* **Work to complete**:
All lines from the one containing "(tabulate n f)[k]? = some (f k) := by" down to the one containing "have hc : Sys2Proof.core.step s = .next", both ends included, are to be given again exactly; omit the rest of the listing below.

* **Source data**:

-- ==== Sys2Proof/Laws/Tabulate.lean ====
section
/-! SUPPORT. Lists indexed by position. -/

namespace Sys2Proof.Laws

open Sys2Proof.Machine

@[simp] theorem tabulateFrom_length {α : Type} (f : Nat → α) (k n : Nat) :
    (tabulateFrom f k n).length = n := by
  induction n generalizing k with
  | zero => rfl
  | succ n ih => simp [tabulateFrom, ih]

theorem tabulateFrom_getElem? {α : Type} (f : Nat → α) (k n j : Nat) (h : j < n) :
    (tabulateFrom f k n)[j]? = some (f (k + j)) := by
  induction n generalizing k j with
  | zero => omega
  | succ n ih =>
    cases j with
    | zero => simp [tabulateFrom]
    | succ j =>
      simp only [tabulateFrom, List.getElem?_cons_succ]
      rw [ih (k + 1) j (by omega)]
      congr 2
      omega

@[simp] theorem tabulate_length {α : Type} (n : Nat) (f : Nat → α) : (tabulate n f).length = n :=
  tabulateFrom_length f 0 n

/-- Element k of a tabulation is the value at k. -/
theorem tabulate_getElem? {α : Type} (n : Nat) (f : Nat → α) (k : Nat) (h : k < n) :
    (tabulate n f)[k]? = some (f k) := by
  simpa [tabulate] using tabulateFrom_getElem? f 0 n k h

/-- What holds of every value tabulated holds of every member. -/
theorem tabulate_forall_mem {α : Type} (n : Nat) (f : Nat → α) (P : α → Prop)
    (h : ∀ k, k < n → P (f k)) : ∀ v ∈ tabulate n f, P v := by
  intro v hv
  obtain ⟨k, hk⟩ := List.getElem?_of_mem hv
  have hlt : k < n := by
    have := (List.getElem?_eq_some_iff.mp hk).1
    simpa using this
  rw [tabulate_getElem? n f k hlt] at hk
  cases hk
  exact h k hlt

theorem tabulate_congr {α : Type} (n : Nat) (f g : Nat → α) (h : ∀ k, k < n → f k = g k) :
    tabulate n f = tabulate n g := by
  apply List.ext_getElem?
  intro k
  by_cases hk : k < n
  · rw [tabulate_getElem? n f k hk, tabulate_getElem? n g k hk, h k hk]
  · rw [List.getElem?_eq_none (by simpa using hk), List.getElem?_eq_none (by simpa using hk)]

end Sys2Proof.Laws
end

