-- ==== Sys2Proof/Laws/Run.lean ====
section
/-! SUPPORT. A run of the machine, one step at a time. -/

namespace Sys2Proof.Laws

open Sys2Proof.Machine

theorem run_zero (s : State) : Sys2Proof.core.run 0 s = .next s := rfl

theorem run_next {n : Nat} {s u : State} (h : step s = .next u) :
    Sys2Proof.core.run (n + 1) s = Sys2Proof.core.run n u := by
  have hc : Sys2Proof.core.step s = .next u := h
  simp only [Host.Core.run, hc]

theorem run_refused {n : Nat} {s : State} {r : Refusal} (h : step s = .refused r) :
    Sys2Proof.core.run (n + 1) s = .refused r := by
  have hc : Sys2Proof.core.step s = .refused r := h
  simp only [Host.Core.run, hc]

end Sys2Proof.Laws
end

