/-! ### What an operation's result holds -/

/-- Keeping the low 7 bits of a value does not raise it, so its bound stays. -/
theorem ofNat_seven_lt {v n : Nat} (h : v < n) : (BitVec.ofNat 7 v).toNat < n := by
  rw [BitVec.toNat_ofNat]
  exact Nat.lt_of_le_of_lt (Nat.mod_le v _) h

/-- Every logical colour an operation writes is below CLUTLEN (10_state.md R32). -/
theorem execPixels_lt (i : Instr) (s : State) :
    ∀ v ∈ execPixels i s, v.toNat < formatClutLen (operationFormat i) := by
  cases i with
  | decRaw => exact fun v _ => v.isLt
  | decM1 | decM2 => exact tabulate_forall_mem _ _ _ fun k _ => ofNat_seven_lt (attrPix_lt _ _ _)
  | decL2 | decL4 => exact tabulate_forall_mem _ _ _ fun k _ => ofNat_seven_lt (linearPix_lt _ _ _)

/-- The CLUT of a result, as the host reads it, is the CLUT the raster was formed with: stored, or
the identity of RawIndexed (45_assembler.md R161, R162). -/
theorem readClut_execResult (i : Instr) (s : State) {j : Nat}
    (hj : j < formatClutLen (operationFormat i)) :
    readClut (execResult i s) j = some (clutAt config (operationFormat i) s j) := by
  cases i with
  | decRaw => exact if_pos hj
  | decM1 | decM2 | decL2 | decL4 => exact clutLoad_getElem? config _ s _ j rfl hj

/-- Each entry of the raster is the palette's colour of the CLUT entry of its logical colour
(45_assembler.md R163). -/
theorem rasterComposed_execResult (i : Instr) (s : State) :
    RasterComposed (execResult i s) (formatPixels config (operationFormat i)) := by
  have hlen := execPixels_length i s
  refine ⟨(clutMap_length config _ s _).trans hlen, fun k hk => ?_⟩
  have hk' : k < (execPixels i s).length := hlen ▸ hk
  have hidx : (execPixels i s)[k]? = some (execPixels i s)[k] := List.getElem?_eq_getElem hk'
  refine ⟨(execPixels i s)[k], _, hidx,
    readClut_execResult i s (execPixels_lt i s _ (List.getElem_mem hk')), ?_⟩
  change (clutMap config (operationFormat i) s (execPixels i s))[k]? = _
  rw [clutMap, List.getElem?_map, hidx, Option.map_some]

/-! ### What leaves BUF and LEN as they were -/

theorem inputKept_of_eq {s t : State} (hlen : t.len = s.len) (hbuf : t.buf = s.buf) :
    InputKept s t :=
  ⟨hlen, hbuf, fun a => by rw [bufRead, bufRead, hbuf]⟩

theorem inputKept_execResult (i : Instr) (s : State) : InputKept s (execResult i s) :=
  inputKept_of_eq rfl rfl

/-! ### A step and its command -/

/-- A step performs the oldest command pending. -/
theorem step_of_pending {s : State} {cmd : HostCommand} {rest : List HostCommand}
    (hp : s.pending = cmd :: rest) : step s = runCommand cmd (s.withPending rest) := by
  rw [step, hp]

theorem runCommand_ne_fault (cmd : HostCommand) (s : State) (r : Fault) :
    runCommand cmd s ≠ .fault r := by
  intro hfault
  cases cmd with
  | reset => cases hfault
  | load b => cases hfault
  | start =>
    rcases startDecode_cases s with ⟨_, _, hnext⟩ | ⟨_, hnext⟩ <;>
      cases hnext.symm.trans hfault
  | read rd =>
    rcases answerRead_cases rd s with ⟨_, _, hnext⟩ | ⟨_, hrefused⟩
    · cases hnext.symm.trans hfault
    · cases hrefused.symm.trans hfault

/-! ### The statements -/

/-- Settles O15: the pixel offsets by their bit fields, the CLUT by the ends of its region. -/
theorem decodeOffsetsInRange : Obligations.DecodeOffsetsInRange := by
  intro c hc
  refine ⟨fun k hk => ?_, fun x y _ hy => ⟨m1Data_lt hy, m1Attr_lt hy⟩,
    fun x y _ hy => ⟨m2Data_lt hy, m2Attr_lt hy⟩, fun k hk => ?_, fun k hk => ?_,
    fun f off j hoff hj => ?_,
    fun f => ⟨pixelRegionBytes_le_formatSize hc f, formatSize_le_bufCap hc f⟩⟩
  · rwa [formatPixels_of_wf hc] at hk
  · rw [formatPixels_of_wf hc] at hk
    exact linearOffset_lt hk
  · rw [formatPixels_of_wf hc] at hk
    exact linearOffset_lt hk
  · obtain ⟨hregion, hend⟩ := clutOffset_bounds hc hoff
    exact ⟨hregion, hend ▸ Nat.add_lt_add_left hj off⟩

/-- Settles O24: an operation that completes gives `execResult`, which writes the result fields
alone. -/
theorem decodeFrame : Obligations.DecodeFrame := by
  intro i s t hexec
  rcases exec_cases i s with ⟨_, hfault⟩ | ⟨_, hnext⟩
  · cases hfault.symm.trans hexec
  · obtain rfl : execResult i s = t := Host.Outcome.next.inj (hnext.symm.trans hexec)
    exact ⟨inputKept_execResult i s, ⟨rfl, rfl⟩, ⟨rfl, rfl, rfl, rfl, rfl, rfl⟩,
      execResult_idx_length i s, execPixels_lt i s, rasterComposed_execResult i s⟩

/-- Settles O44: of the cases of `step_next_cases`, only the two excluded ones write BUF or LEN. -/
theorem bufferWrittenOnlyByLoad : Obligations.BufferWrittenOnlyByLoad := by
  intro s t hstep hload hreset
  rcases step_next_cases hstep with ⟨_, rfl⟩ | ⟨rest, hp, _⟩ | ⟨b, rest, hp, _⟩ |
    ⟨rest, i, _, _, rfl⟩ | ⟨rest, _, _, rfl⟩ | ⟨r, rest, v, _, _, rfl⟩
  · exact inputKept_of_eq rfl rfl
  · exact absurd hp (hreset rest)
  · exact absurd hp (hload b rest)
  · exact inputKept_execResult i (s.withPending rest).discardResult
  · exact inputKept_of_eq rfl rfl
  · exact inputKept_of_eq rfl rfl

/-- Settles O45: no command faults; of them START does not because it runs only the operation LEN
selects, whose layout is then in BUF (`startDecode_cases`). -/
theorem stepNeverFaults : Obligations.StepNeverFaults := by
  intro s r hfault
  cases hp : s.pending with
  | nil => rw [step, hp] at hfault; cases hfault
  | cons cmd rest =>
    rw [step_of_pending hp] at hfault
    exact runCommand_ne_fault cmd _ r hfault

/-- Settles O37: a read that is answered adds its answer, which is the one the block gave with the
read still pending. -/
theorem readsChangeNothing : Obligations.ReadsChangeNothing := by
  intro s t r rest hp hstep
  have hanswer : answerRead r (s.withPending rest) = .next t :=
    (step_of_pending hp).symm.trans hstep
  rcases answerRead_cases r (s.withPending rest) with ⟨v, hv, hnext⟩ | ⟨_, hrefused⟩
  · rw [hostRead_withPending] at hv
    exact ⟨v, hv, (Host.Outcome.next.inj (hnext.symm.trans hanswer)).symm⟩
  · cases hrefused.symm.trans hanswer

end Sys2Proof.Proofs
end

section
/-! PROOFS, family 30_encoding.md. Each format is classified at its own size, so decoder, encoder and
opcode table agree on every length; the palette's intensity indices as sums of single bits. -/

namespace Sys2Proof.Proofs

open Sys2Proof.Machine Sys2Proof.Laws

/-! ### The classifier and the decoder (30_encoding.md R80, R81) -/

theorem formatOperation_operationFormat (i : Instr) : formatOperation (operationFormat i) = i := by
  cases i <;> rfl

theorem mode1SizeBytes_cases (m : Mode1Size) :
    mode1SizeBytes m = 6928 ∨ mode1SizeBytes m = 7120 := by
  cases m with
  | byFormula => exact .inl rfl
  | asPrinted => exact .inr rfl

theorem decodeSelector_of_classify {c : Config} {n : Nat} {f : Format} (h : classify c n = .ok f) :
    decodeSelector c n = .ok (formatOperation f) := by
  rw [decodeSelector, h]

* **Response to the task**:
    (tabulate n f)[k]? = some (f k) := by
  simpa [tabulate] using tabulateFrom_getElem? f 0 n k h

/-- What holds of every value tabulated holds of every member. -/
theorem tabulate_forall_mem {α : Type} (n : Nat) (f : Nat → α) (P : α → Prop)
    (h : ∀ k, k < n → P (f k)) : ∀ v ∈ tabulate n f, P v := by
  intro v hv
  obtain ⟨k, hk⟩ := List.getElem?_of_mem hv
  have hlt : k < n := by
    have := (List.getElem?_eq_some_iff.mp hk).1
    simpa using this
  rw [tabulate_getElem? n f k hlt] at hk
  cases hk
  exact h k hlt

theorem tabulate_congr {α : Type} (n : Nat) (f g : Nat → α) (h : ∀ k, k < n → f k = g k) :
    tabulate n f = tabulate n g := by
  apply List.ext_getElem?
  intro k
  by_cases hk : k < n
  · rw [tabulate_getElem? n f k hk, tabulate_getElem? n g k hk, h k hk]
  · rw [List.getElem?_eq_none (by simpa using hk), List.getElem?_eq_none (by simpa using hk)]

end Sys2Proof.Laws
end

-- ==== Sys2Proof/Laws/Run.lean ====
section
/-! SUPPORT. A run of the machine, one step at a time. -/

namespace Sys2Proof.Laws

open Sys2Proof.Machine

theorem run_zero (s : State) : Sys2Proof.core.run 0 s = .next s := rfl

theorem run_next {n : Nat} {s u : State} (h : step s = .next u) :
    Sys2Proof.core.run (n + 1) s = Sys2Proof.core.run n u := by
  have hc : Sys2Proof.core.step s = .next u := h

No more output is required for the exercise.